What you will do:
Find and copy each line of the records where the string "objects" shows up.

Source information:
****
-- ==== Sys2Proof/Laws/State.lean ====
section
/-! SUPPORT. What each update of the block leaves alone: one lemma for each field and update. -/

namespace Sys2Proof.Machine

/-! Any objects, any byte strings -/

theorem Mach.withOd_strs (m : Mach) (l : List (Nat × Int)) : (({ m with od := l } : Mach)).strs = m.strs := rfl
theorem Mach.withOd_clk (m : Mach) (l : List (Nat × Int)) : (({ m with od := l } : Mach)).clk = m.clk := rfl
theorem Mach.withOd_koa (m : Mach) (l : List (Nat × Int)) : (({ m with od := l } : Mach)).koa = m.koa := rfl
theorem Mach.withOd_jrn (m : Mach) (l : List (Nat × Int)) : (({ m with od := l } : Mach)).jrn = m.jrn := rfl
theorem Mach.withOd_boot (m : Mach) (l : List (Nat × Int)) : (({ m with od := l } : Mach)).boot = m.boot := rfl
theorem Mach.withOd_net (m : Mach) (l : List (Nat × Int)) : (({ m with od := l } : Mach)).net = m.net := rfl
theorem Mach.withOd_ptp (m : Mach) (l : List (Nat × Int)) : (({ m with od := l } : Mach)).ptp = m.ptp := rfl
theorem Mach.withOd_dram (m : Mach) (l : List (Nat × Int)) : (({ m with od := l } : Mach)).dram = m.dram := rfl
theorem Mach.withOd_codec (m : Mach) (l : List (Nat × Int)) : (({ m with od := l } : Mach)).codec = m.codec := rfl
theorem Mach.withOd_lanes (m : Mach) (l : List (Nat × Int)) : (({ m with od := l } : Mach)).lanes = m.lanes := rfl
theorem Mach.withOd_tiles (m : Mach) (l : List (Nat × Int)) : (({ m with od := l } : Mach)).tiles = m.tiles := rfl
theorem Mach.withOd_scene (m : Mach) (l : List (Nat × Int)) : (({ m with od := l } : Mach)).scene = m.scene := rfl
theorem Mach.withOd_outs (m : Mach) (l : List (Nat × Int)) : (({ m with od := l } : Mach)).outs = m.outs := rfl
theorem Mach.withOd_pipe (m : Mach) (l : List (Nat × Int)) : (({ m with od := l } : Mach)).pipe = m.pipe := rfl
theorem Mach.withOd_panel (m : Mach) (l : List (Nat × Int)) : (({ m with od := l } : Mach)).panel = m.panel := rfl
theorem Mach.withOd_power_ (m : Mach) (l : List (Nat × Int)) : (({ m with od := l } : Mach)).power_ = m.power_ := rfl
theorem Mach.withOd_thermal (m : Mach) (l : List (Nat × Int)) : (({ m with od := l } : Mach)).thermal = m.thermal := rfl
theorem Mach.withOd_calib (m : Mach) (l : List (Nat × Int)) : (({ m with od := l } : Mach)).calib = m.calib := rfl
theorem Mach.withOd_test (m : Mach) (l : List (Nat × Int)) : (({ m with od := l } : Mach)).test = m.test := rfl
theorem Mach.withOd_out (m : Mach) (l : List (Nat × Int)) : (({ m with od := l } : Mach)).out = m.out := rfl
theorem Mach.withOd_free (m : Mach) (l : List (Nat × Int)) : (({ m with od := l } : Mach)).free = m.free := rfl
theorem Mach.withStrs_od (m : Mach) (l : List (Nat × Bytes)) : (({ m with strs := l } : Mach)).od = m.od := rfl
theorem Mach.withStrs_clk (m : Mach) (l : List (Nat × Bytes)) : (({ m with strs := l } : Mach)).clk = m.clk := rfl
theorem Mach.withStrs_koa (m : Mach) (l : List (Nat × Bytes)) : (({ m with strs := l } : Mach)).koa = m.koa := rfl
theorem Mach.withStrs_jrn (m : Mach) (l : List (Nat × Bytes)) : (({ m with strs := l } : Mach)).jrn = m.jrn := rfl
theorem Mach.withStrs_boot (m : Mach) (l : List (Nat × Bytes)) : (({ m with strs := l } : Mach)).boot = m.boot := rfl
theorem Mach.withStrs_net (m : Mach) (l : List (Nat × Bytes)) : (({ m with strs := l } : Mach)).net = m.net := rfl
theorem Mach.withStrs_ptp (m : Mach) (l : List (Nat × Bytes)) : (({ m with strs := l } : Mach)).ptp = m.ptp := rfl
theorem Mach.withStrs_dram (m : Mach) (l : List (Nat × Bytes)) : (({ m with strs := l } : Mach)).dram = m.dram := rfl
theorem Mach.withStrs_codec (m : Mach) (l : List (Nat × Bytes)) : (({ m with strs := l } : Mach)).codec = m.codec := rfl
theorem Mach.withStrs_lanes (m : Mach) (l : List (Nat × Bytes)) : (({ m with strs := l } : Mach)).lanes = m.lanes := rfl
theorem Mach.withStrs_tiles (m : Mach) (l : List (Nat × Bytes)) : (({ m with strs := l } : Mach)).tiles = m.tiles := rfl
theorem Mach.withStrs_scene (m : Mach) (l : List (Nat × Bytes)) : (({ m with strs := l } : Mach)).scene = m.scene := rfl
theorem Mach.withStrs_outs (m : Mach) (l : List (Nat × Bytes)) : (({ m with strs := l } : Mach)).outs = m.outs := rfl
theorem Mach.withStrs_pipe (m : Mach) (l : List (Nat × Bytes)) : (({ m with strs := l } : Mach)).pipe = m.pipe := rfl
theorem Mach.withStrs_panel (m : Mach) (l : List (Nat × Bytes)) : (({ m with strs := l } : Mach)).panel = m.panel := rfl
theorem Mach.withStrs_power_ (m : Mach) (l : List (Nat × Bytes)) : (({ m with strs := l } : Mach)).power_ = m.power_ := rfl
theorem Mach.withStrs_thermal (m : Mach) (l : List (Nat × Bytes)) : (({ m with strs := l } : Mach)).thermal = m.thermal := rfl
theorem Mach.withStrs_calib (m : Mach) (l : List (Nat × Bytes)) : (({ m with strs := l } : Mach)).calib = m.calib := rfl
theorem Mach.withStrs_test (m : Mach) (l : List (Nat × Bytes)) : (({ m with strs := l } : Mach)).test = m.test := rfl
theorem Mach.withStrs_out (m : Mach) (l : List (Nat × Bytes)) : (({ m with strs := l } : Mach)).out = m.out := rfl
theorem Mach.withStrs_free (m : Mach) (l : List (Nat × Bytes)) : (({ m with strs := l } : Mach)).free = m.free := rfl
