-- ==== Sys2Proof/Laws/Frames.lean ====
section
/-! SUPPORT. What counters, groups of objects and events leave alone. -/

namespace Sys2Proof.Machine

@[simp] theorem Mach.bump_strs (m : Mach) (ix sub n bank : Nat) : (m.bump ix sub n bank).strs = m.strs := by
  obtain ⟨v, h⟩ := Mach.bump_eq m ix sub n bank; rw [h, Mach.setN_strs]
@[simp] theorem Mach.bump_clk (m : Mach) (ix sub n bank : Nat) : (m.bump ix sub n bank).clk = m.clk := by
  obtain ⟨v, h⟩ := Mach.bump_eq m ix sub n bank; rw [h, Mach.setN_clk]
@[simp] theorem Mach.bump_koa (m : Mach) (ix sub n bank : Nat) : (m.bump ix sub n bank).koa = m.koa := by
  obtain ⟨v, h⟩ := Mach.bump_eq m ix sub n bank; rw [h, Mach.setN_koa]
@[simp] theorem Mach.bump_jrn (m : Mach) (ix sub n bank : Nat) : (m.bump ix sub n bank).jrn = m.jrn := by
  obtain ⟨v, h⟩ := Mach.bump_eq m ix sub n bank; rw [h, Mach.setN_jrn]
@[simp] theorem Mach.bump_boot (m : Mach) (ix sub n bank : Nat) : (m.bump ix sub n bank).boot = m.boot := by
  obtain ⟨v, h⟩ := Mach.bump_eq m ix sub n bank; rw [h, Mach.setN_boot]
@[simp] theorem Mach.bump_net (m : Mach) (ix sub n bank : Nat) : (m.bump ix sub n bank).net = m.net := by
  obtain ⟨v, h⟩ := Mach.bump_eq m ix sub n bank; rw [h, Mach.setN_net]
@[simp] theorem Mach.bump_ptp (m : Mach) (ix sub n bank : Nat) : (m.bump ix sub n bank).ptp = m.ptp := by
  obtain ⟨v, h⟩ := Mach.bump_eq m ix sub n bank; rw [h, Mach.setN_ptp]
@[simp] theorem Mach.bump_dram (m : Mach) (ix sub n bank : Nat) : (m.bump ix sub n bank).dram = m.dram := by
  obtain ⟨v, h⟩ := Mach.bump_eq m ix sub n bank; rw [h, Mach.setN_dram]
@[simp] theorem Mach.bump_codec (m : Mach) (ix sub n bank : Nat) : (m.bump ix sub n bank).codec = m.codec := by
  obtain ⟨v, h⟩ := Mach.bump_eq m ix sub n bank; rw [h, Mach.setN_codec]
@[simp] theorem Mach.bump_lanes (m : Mach) (ix sub n bank : Nat) : (m.bump ix sub n bank).lanes = m.lanes := by
  obtain ⟨v, h⟩ := Mach.bump_eq m ix sub n bank; rw [h, Mach.setN_lanes]
@[simp] theorem Mach.bump_tiles (m : Mach) (ix sub n bank : Nat) : (m.bump ix sub n bank).tiles = m.tiles := by
  obtain ⟨v, h⟩ := Mach.bump_eq m ix sub n bank; rw [h, Mach.setN_tiles]
@[simp] theorem Mach.bump_scene (m : Mach) (ix sub n bank : Nat) : (m.bump ix sub n bank).scene = m.scene := by
  obtain ⟨v, h⟩ := Mach.bump_eq m ix sub n bank; rw [h, Mach.setN_scene]
@[simp] theorem Mach.bump_outs (m : Mach) (ix sub n bank : Nat) : (m.bump ix sub n bank).outs = m.outs := by
  obtain ⟨v, h⟩ := Mach.bump_eq m ix sub n bank; rw [h, Mach.setN_outs]
@[simp] theorem Mach.bump_pipe (m : Mach) (ix sub n bank : Nat) : (m.bump ix sub n bank).pipe = m.pipe := by
  obtain ⟨v, h⟩ := Mach.bump_eq m ix sub n bank; rw [h, Mach.setN_pipe]
@[simp] theorem Mach.bump_panel (m : Mach) (ix sub n bank : Nat) : (m.bump ix sub n bank).panel = m.panel := by
  obtain ⟨v, h⟩ := Mach.bump_eq m ix sub n bank; rw [h, Mach.setN_panel]
@[simp] theorem Mach.bump_power_ (m : Mach) (ix sub n bank : Nat) : (m.bump ix sub n bank).power_ = m.power_ := by
  obtain ⟨v, h⟩ := Mach.bump_eq m ix sub n bank; rw [h, Mach.setN_power_]
@[simp] theorem Mach.bump_thermal (m : Mach) (ix sub n bank : Nat) : (m.bump ix sub n bank).thermal = m.thermal := by
  obtain ⟨v, h⟩ := Mach.bump_eq m ix sub n bank; rw [h, Mach.setN_thermal]
@[simp] theorem Mach.bump_calib (m : Mach) (ix sub n bank : Nat) : (m.bump ix sub n bank).calib = m.calib := by
  obtain ⟨v, h⟩ := Mach.bump_eq m ix sub n bank; rw [h, Mach.setN_calib]
@[simp] theorem Mach.bump_test (m : Mach) (ix sub n bank : Nat) : (m.bump ix sub n bank).test = m.test := by
  obtain ⟨v, h⟩ := Mach.bump_eq m ix sub n bank; rw [h, Mach.setN_test]
@[simp] theorem Mach.bump_out (m : Mach) (ix sub n bank : Nat) : (m.bump ix sub n bank).out = m.out := by
  obtain ⟨v, h⟩ := Mach.bump_eq m ix sub n bank; rw [h, Mach.setN_out]
@[simp] theorem Mach.bump_free (m : Mach) (ix sub n bank : Nat) : (m.bump ix sub n bank).free = m.free := by
  obtain ⟨v, h⟩ := Mach.bump_eq m ix sub n bank; rw [h, Mach.setN_free]

@[simp] theorem Mach.sets_strs (m : Mach) (ix : Nat) (l : List (Nat × Int)) (bank : Nat) : (m.sets ix l bank).strs = m.strs := by
  induction l generalizing m with
  | nil => rfl
  | cons p l ih => exact (ih _).trans (Mach.set_strs m ix p.1 p.2 bank)
@[simp] theorem Mach.sets_clk (m : Mach) (ix : Nat) (l : List (Nat × Int)) (bank : Nat) : (m.sets ix l bank).clk = m.clk := by
  induction l generalizing m with
  | nil => rfl
  | cons p l ih => exact (ih _).trans (Mach.set_clk m ix p.1 p.2 bank)
@[simp] theorem Mach.sets_koa (m : Mach) (ix : Nat) (l : List (Nat × Int)) (bank : Nat) : (m.sets ix l bank).koa = m.koa := by
  induction l generalizing m with
  | nil => rfl
  | cons p l ih => exact (ih _).trans (Mach.set_koa m ix p.1 p.2 bank)
@[simp] theorem Mach.sets_jrn (m : Mach) (ix : Nat) (l : List (Nat × Int)) (bank : Nat) : (m.sets ix l bank).jrn = m.jrn := by
  induction l generalizing m with
  | nil => rfl
  | cons p l ih => exact (ih _).trans (Mach.set_jrn m ix p.1 p.2 bank)
@[simp] theorem Mach.sets_boot (m : Mach) (ix : Nat) (l : List (Nat × Int)) (bank : Nat) : (m.sets ix l bank).boot = m.boot := by
  induction l generalizing m with
  | nil => rfl
  | cons p l ih => exact (ih _).trans (Mach.set_boot m ix p.1 p.2 bank)
@[simp] theorem Mach.sets_net (m : Mach) (ix : Nat) (l : List (Nat × Int)) (bank : Nat) : (m.sets ix l bank).net = m.net := by
  induction l generalizing m with
  | nil => rfl
  | cons p l ih => exact (ih _).trans (Mach.set_net m ix p.1 p.2 bank)
@[simp] theorem Mach.sets_ptp (m : Mach) (ix : Nat) (l : List (Nat × Int)) (bank : Nat) : (m.sets ix l bank).ptp = m.ptp := by
  induction l generalizing m with
  | nil => rfl
  | cons p l ih => exact (ih _).trans (Mach.set_ptp m ix p.1 p.2 bank)
@[simp] theorem Mach.sets_dram (m : Mach) (ix : Nat) (l : List (Nat × Int)) (bank : Nat) : (m.sets ix l bank).dram = m.dram := by
  induction l generalizing m with
  | nil => rfl
  | cons p l ih => exact (ih _).trans (Mach.set_dram m ix p.1 p.2 bank)
@[simp] theorem Mach.sets_codec (m : Mach) (ix : Nat) (l : List (Nat × Int)) (bank : Nat) : (m.sets ix l bank).codec = m.codec := by
  induction l generalizing m with
  | nil => rfl
  | cons p l ih => exact (ih _).trans (Mach.set_codec m ix p.1 p.2 bank)
@[simp] theorem Mach.sets_lanes (m : Mach) (ix : Nat) (l : List (Nat × Int)) (bank : Nat) : (m.sets ix l bank).lanes = m.lanes := by
  induction l generalizing m with
  | nil => rfl
  | cons p l ih => exact (ih _).trans (Mach.set_lanes m ix p.1 p.2 bank)
@[simp] theorem Mach.sets_tiles (m : Mach) (ix : Nat) (l : List (Nat × Int)) (bank : Nat) : (m.sets ix l bank).tiles = m.tiles := by
  induction l generalizing m with
  | nil => rfl
  | cons p l ih => exact (ih _).trans (Mach.set_tiles m ix p.1 p.2 bank)
@[simp] theorem Mach.sets_scene (m : Mach) (ix : Nat) (l : List (Nat × Int)) (bank : Nat) : (m.sets ix l bank).scene = m.scene := by
  induction l generalizing m with
  | nil => rfl
  | cons p l ih => exact (ih _).trans (Mach.set_scene m ix p.1 p.2 bank)
@[simp] theorem Mach.sets_outs (m : Mach) (ix : Nat) (l : List (Nat × Int)) (bank : Nat) : (m.sets ix l bank).outs = m.outs := by
  induction l generalizing m with
  | nil => rfl
  | cons p l ih => exact (ih _).trans (Mach.set_outs m ix p.1 p.2 bank)
@[simp] theorem Mach.sets_pipe (m : Mach) (ix : Nat) (l : List (Nat × Int)) (bank : Nat) : (m.sets ix l bank).pipe = m.pipe := by
  induction l generalizing m with
  | nil => rfl
  | cons p l ih => exact (ih _).trans (Mach.set_pipe m ix p.1 p.2 bank)
@[simp] theorem Mach.sets_panel (m : Mach) (ix : Nat) (l : List (Nat × Int)) (bank : Nat) : (m.sets ix l bank).panel = m.panel := by
  induction l generalizing m with
  | nil => rfl
  | cons p l ih => exact (ih _).trans (Mach.set_panel m ix p.1 p.2 bank)
@[simp] theorem Mach.sets_power_ (m : Mach) (ix : Nat) (l : List (Nat × Int)) (bank : Nat) : (m.sets ix l bank).power_ = m.power_ := by
  induction l generalizing m with
  | nil => rfl
  | cons p l ih => exact (ih _).trans (Mach.set_power_ m ix p.1 p.2 bank)
@[simp] theorem Mach.sets_thermal (m : Mach) (ix : Nat) (l : List (Nat × Int)) (bank : Nat) : (m.sets ix l bank).thermal = m.thermal := by
  induction l generalizing m with
  | nil => rfl
  | cons p l ih => exact (ih _).trans (Mach.set_thermal m ix p.1 p.2 bank)
@[simp] theorem Mach.sets_calib (m : Mach) (ix : Nat) (l : List (Nat × Int)) (bank : Nat) : (m.sets ix l bank).calib = m.calib := by
  induction l generalizing m with
  | nil => rfl
  | cons p l ih => exact (ih _).trans (Mach.set_calib m ix p.1 p.2 bank)
@[simp] theorem Mach.sets_test (m : Mach) (ix : Nat) (l : List (Nat × Int)) (bank : Nat) : (m.sets ix l bank).test = m.test := by
  induction l generalizing m with
  | nil => rfl
  | cons p l ih => exact (ih _).trans (Mach.set_test m ix p.1 p.2 bank)
@[simp] theorem Mach.sets_out (m : Mach) (ix : Nat) (l : List (Nat × Int)) (bank : Nat) : (m.sets ix l bank).out = m.out := by
  induction l generalizing m with
  | nil => rfl
  | cons p l ih => exact (ih _).trans (Mach.set_out m ix p.1 p.2 bank)
@[simp] theorem Mach.sets_free (m : Mach) (ix : Nat) (l : List (Nat × Int)) (bank : Nat) : (m.sets ix l bank).free = m.free := by
  induction l generalizing m with
  | nil => rfl
  | cons p l ih => exact (ih _).trans (Mach.set_free m ix p.1 p.2 bank)

@[simp] theorem Mach.record_strs (m : Mach) (code flags supp inst : Nat) (d : List (Nat × Nat)) :
    (m.record code flags supp inst d).strs = m.strs := by unfold Mach.record; simp only [Mach.bump_strs]
@[simp] theorem Mach.record_clk (m : Mach) (code flags supp inst : Nat) (d : List (Nat × Nat)) :
    (m.record code flags supp inst d).clk = m.clk := by unfold Mach.record; simp only [Mach.bump_clk]
@[simp] theorem Mach.record_boot (m : Mach) (code flags supp inst : Nat) (d : List (Nat × Nat)) :
    (m.record code flags supp inst d).boot = m.boot := by unfold Mach.record; simp only [Mach.bump_boot]
@[simp] theorem Mach.record_net (m : Mach) (code flags supp inst : Nat) (d : List (Nat × Nat)) :
    (m.record code flags supp inst d).net = m.net := by unfold Mach.record; simp only [Mach.bump_net]
@[simp] theorem Mach.record_ptp (m : Mach) (code flags supp inst : Nat) (d : List (Nat × Nat)) :
    (m.record code flags supp inst d).ptp = m.ptp := by unfold Mach.record; simp only [Mach.bump_ptp]
@[simp] theorem Mach.record_dram (m : Mach) (code flags supp inst : Nat) (d : List (Nat × Nat)) :
    (m.record code flags supp inst d).dram = m.dram := by unfold Mach.record; simp only [Mach.bump_dram]
@[simp] theorem Mach.record_codec (m : Mach) (code flags supp inst : Nat) (d : List (Nat × Nat)) :
    (m.record code flags supp inst d).codec = m.codec := by unfold Mach.record; simp only [Mach.bump_codec]
@[simp] theorem Mach.record_lanes (m : Mach) (code flags supp inst : Nat) (d : List (Nat × Nat)) :
    (m.record code flags supp inst d).lanes = m.lanes := by unfold Mach.record; simp only [Mach.bump_lanes]
@[simp] theorem Mach.record_tiles (m : Mach) (code flags supp inst : Nat) (d : List (Nat × Nat)) :
    (m.record code flags supp inst d).tiles = m.tiles := by unfold Mach.record; simp only [Mach.bump_tiles]
@[simp] theorem Mach.record_scene (m : Mach) (code flags supp inst : Nat) (d : List (Nat × Nat)) :
    (m.record code flags supp inst d).scene = m.scene := by unfold Mach.record; simp only [Mach.bump_scene]
@[simp] theorem Mach.record_outs (m : Mach) (code flags supp inst : Nat) (d : List (Nat × Nat)) :
    (m.record code flags supp inst d).outs = m.outs := by unfold Mach.record; simp only [Mach.bump_outs]
@[simp] theorem Mach.record_pipe (m : Mach) (code flags supp inst : Nat) (d : List (Nat × Nat)) :
    (m.record code flags supp inst d).pipe = m.pipe := by unfold Mach.record; simp only [Mach.bump_pipe]
@[simp] theorem Mach.record_panel (m : Mach) (code flags supp inst : Nat) (d : List (Nat × Nat)) :
    (m.record code flags supp inst d).panel = m.panel := by unfold Mach.record; simp only [Mach.bump_panel]
@[simp] theorem Mach.record_power_ (m : Mach) (code flags supp inst : Nat) (d : List (Nat × Nat)) :
    (m.record code flags supp inst d).power_ = m.power_ := by unfold Mach.record; simp only [Mach.bump_power_]
@[simp] theorem Mach.record_thermal (m : Mach) (code flags supp inst : Nat) (d : List (Nat × Nat)) :
    (m.record code flags supp inst d).thermal = m.thermal := by unfold Mach.record; simp only [Mach.bump_thermal]
@[simp] theorem Mach.record_calib (m : Mach) (code flags supp inst : Nat) (d : List (Nat × Nat)) :
    (m.record code flags supp inst d).calib = m.calib := by unfold Mach.record; simp only [Mach.bump_calib]
@[simp] theorem Mach.record_test (m : Mach) (code flags supp inst : Nat) (d : List (Nat × Nat)) :
    (m.record code flags supp inst d).test = m.test := by unfold Mach.record; simp only [Mach.bump_test]
@[simp] theorem Mach.record_free (m : Mach) (code flags supp inst : Nat) (d : List (Nat × Nat)) :
    (m.record code flags supp inst d).free = m.free := by unfold Mach.record; simp only [Mach.bump_free]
****
Solution to the problem:
/-! Any objects, any byte strings -/
/-! SUPPORT. What counters, groups of objects and events leave alone. -/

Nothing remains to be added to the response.